Don Stratton survived the sinking of the USS

Don Stratton survived the sinking of the USS Arizona during the Pearl Harbor attacks in 1941. Photo Credit: Story House Productions

THE DOCUMENTARIES “Pearl Harbor — USS Oklahoma: The Final Story” and “Pearl Harbor — Into the Arizona”

WHEN | WHERE Wednesday at 8 and 9 p.m. on WNET/13

GRADES A

WHAT IT’S ABOUT When the USS Oklahoma capsized on Dec. 7, 1941, after the attack on Pearl Harbor, hundreds of men — some believed still alive — were trapped below decks. Most of their remains would not be recovered until 1943, while almost all of those (429) would be unidentified. This hour includes the story of Bethany Glenn, who would achieve closure for her family when the remains of her grandfather were finally identified.

“Into the Arizona” is about a recent — and landmark — expedition into the USS Arizona, which was destroyed in Pearl Harbor when a bomb struck the powder magazine, killing 1,177 officers and crewmen. With the use of an ROV (remotely operated vehicle), the National Park Service and the Woods Hole Institute of Oceanography — seeking to determine the rate of decay in the inner hull — take viewers to parts of the submerged ship that have not been seen in 75 years.
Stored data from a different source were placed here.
@[simp] theorem setDrv_pending (n : Nat) (x : Driver) : (s.setDrv n x).pending = s.pending := rfl
@[simp] theorem setDrv_tb (n : Nat) (x : Driver) : (s.setDrv n x).tb = s.tb := rfl
@[simp] theorem setDrv_tbFrac (n : Nat) (x : Driver) : (s.setDrv n x).tbFrac = s.tbFrac := rfl
@[simp] theorem setDrv_regs (n : Nat) (x : Driver) : (s.setDrv n x).regs = s.regs := rfl
@[simp] theorem setDrv_tbs (n : Nat) (x : Driver) : (s.setDrv n x).tbs = s.tbs := rfl
@[simp] theorem setDrv_lnk (n : Nat) (x : Driver) : (s.setDrv n x).lnk = s.lnk := rfl
@[simp] theorem setDrv_ports (n : Nat) (x : Driver) : (s.setDrv n x).ports = s.ports := rfl
@[simp] theorem setDrv_streams (n : Nat) (x : Driver) : (s.setDrv n x).streams = s.streams := rfl
@[simp] theorem setDrv_lyr (n : Nat) (x : Driver) : (s.setDrv n x).lyr = s.lyr := rfl
@[simp] theorem setDrv_scn (n : Nat) (x : Driver) : (s.setDrv n x).scn = s.scn := rfl
@[simp] theorem setDrv_mod (n : Nat) (x : Driver) : (s.setDrv n x).mod = s.mod := rfl
@[simp] theorem setDrv_cmp (n : Nat) (x : Driver) : (s.setDrv n x).cmp = s.cmp := rfl
@[simp] theorem setDrv_odv (n : Nat) (x : Driver) : (s.setDrv n x).odv = s.odv := rfl
@[simp] theorem setDrv_eng (n : Nat) (x : Driver) : (s.setDrv n x).eng = s.eng := rfl
@[simp] theorem setDrv_pnl (n : Nat) (x : Driver) : (s.setDrv n x).pnl = s.pnl := rfl
@[simp] theorem setDrv_hif (n : Nat) (x : Driver) : (s.setDrv n x).hif = s.hif := rfl
@[simp] theorem setDrv_fst (n : Nat) (x : Driver) : (s.setDrv n x).fst = s.fst := rfl
@[simp] theorem setDrv_mem (n : Nat) (x : Driver) : (s.setDrv n x).mem = s.mem := rfl
@[simp] theorem setDrv_pwr (n : Nat) (x : Driver) : (s.setDrv n x).pwr = s.pwr := rfl
@[simp] theorem setDrv_nvs (n : Nat) (x : Driver) : (s.setDrv n x).nvs = s.nvs := rfl
@[simp] theorem setDrv_cal (n : Nat) (x : Driver) : (s.setDrv n x).cal = s.cal := rfl
@[simp] theorem setDrv_sec (n : Nat) (x : Driver) : (s.setDrv n x).sec = s.sec := rfl
@[simp] theorem setDrv_tap (n : Nat) (x : Driver) : (s.setDrv n x).tap = s.tap := rfl
@[simp] theorem setDrv_inReset (n : Nat) (x : Driver) : (s.setDrv n x).inReset = s.inReset := rfl
@[simp] theorem setDrv_free (n : Nat) (x : Driver) : (s.setDrv n x).free = s.free := rfl
@[simp] theorem setDrv_sent (n : Nat) (x : Driver) : (s.setDrv n x).sent = s.sent := rfl
@[simp] theorem reg_setDrv (n : Nat) (x : Driver) (off ix b : Nat) : (s.setDrv n x).reg off ix b = s.reg off ix b := rfl
@[simp] theorem fldAt_setDrv (n : Nat) (x : Driver) (f : Fld) (ix b : Nat) : (s.setDrv n x).fldAt f ix b = s.fldAt f ix b := rfl
@[simp] theorem fld_setDrv (n : Nat) (x : Driver) (f : Fld) : (s.setDrv n x).fld f = s.fld f := rfl
@[simp] theorem fldI_setDrv (n : Nat) (x : Driver) (f : Fld) (ix : Nat) : (s.setDrv n x).fldI f ix = s.fldI f ix := rfl
@[simp] theorem fldP_setDrv (n : Nat) (x : Driver) (f : Fld) (p : Nat) : (s.setDrv n x).fldP f p = s.fldP f p := rfl
@[simp] theorem drv_setDrv_same (n : Nat) (x : Driver) : (s.setDrv n x).drv n = x := by simp [State.drv, State.setDrv]
theorem drv_setDrv_other {n k : Nat} (x : Driver) (h : k ≠ n) : (s.setDrv n x).drv k = s.drv k :=
  sparse_get_set_other _ _ _ _ h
MY SAY After three-quarters of a century, and countless TV retrospectives, there would appear to be nothing left to say about Pearl Harbor, and nothing left to see, either. This pair of films easily invalidate that fallacy. The first hour on the USS Oklahoma begins, “What happened on Dec. 7 is still being uncovered,” while the second hour is largely based on that which has been unseen. Together, these two make the case — a compelling one — that there will always be something left to say and see.

“The Final Story” is about a long absence. Ensign John C. England, 20, of Alhambra, California, is aboard the USS Oklahoma on the morning of Dec. 7, 1941. He has a wife and baby daughter stateside. Just four days before his 21st birthday, he will become one of 429 killed aboard the ship. His tragedy is frozen in time, but a family is left to grope through the void of his loss until Aug. 13 of this year, when his remains are finally laid to rest next to his parents’ in Colorado Springs. “I’m happy to celebrate his life now [because] it seems like we’ve mourned him for so long,” says Glenn, the granddaughter he would never know but who would always know him.

It’s a powerful story, as if it could be otherwise, but hardly the final story: There are still hundreds of unknown sailors from the USS Oklahoma buried at the National Memorial Cemetery of the Pacific.

“Into the Arizona” is a journey into a tomb. The ROV gropes its way through the darkness, kicking up silt, piercing the shadows. Human remains have long since disappeared. The ROV uncovers yet another void — a different kind from the one of “The Final Story.” There were people here, not so long ago — you don’t need an ROV or grainy footage to tell you that — but the upper decks have higher levels of oxygen, thus a higher rate of metal decomposition.

It’s only when the ROV descends farther into the ship that the eye begins to see what the imagination no longer tries to: An officer’s uniform, still on the hanger where it was neatly placed 75 years ago, is perfectly suspended in the still depths. An officer’s cap is placed on a table nearby.

BOTTOM LINE A pair of films about Dec. 7, 1941, binds one of the most important days in history to the present, through pictures, and emotions.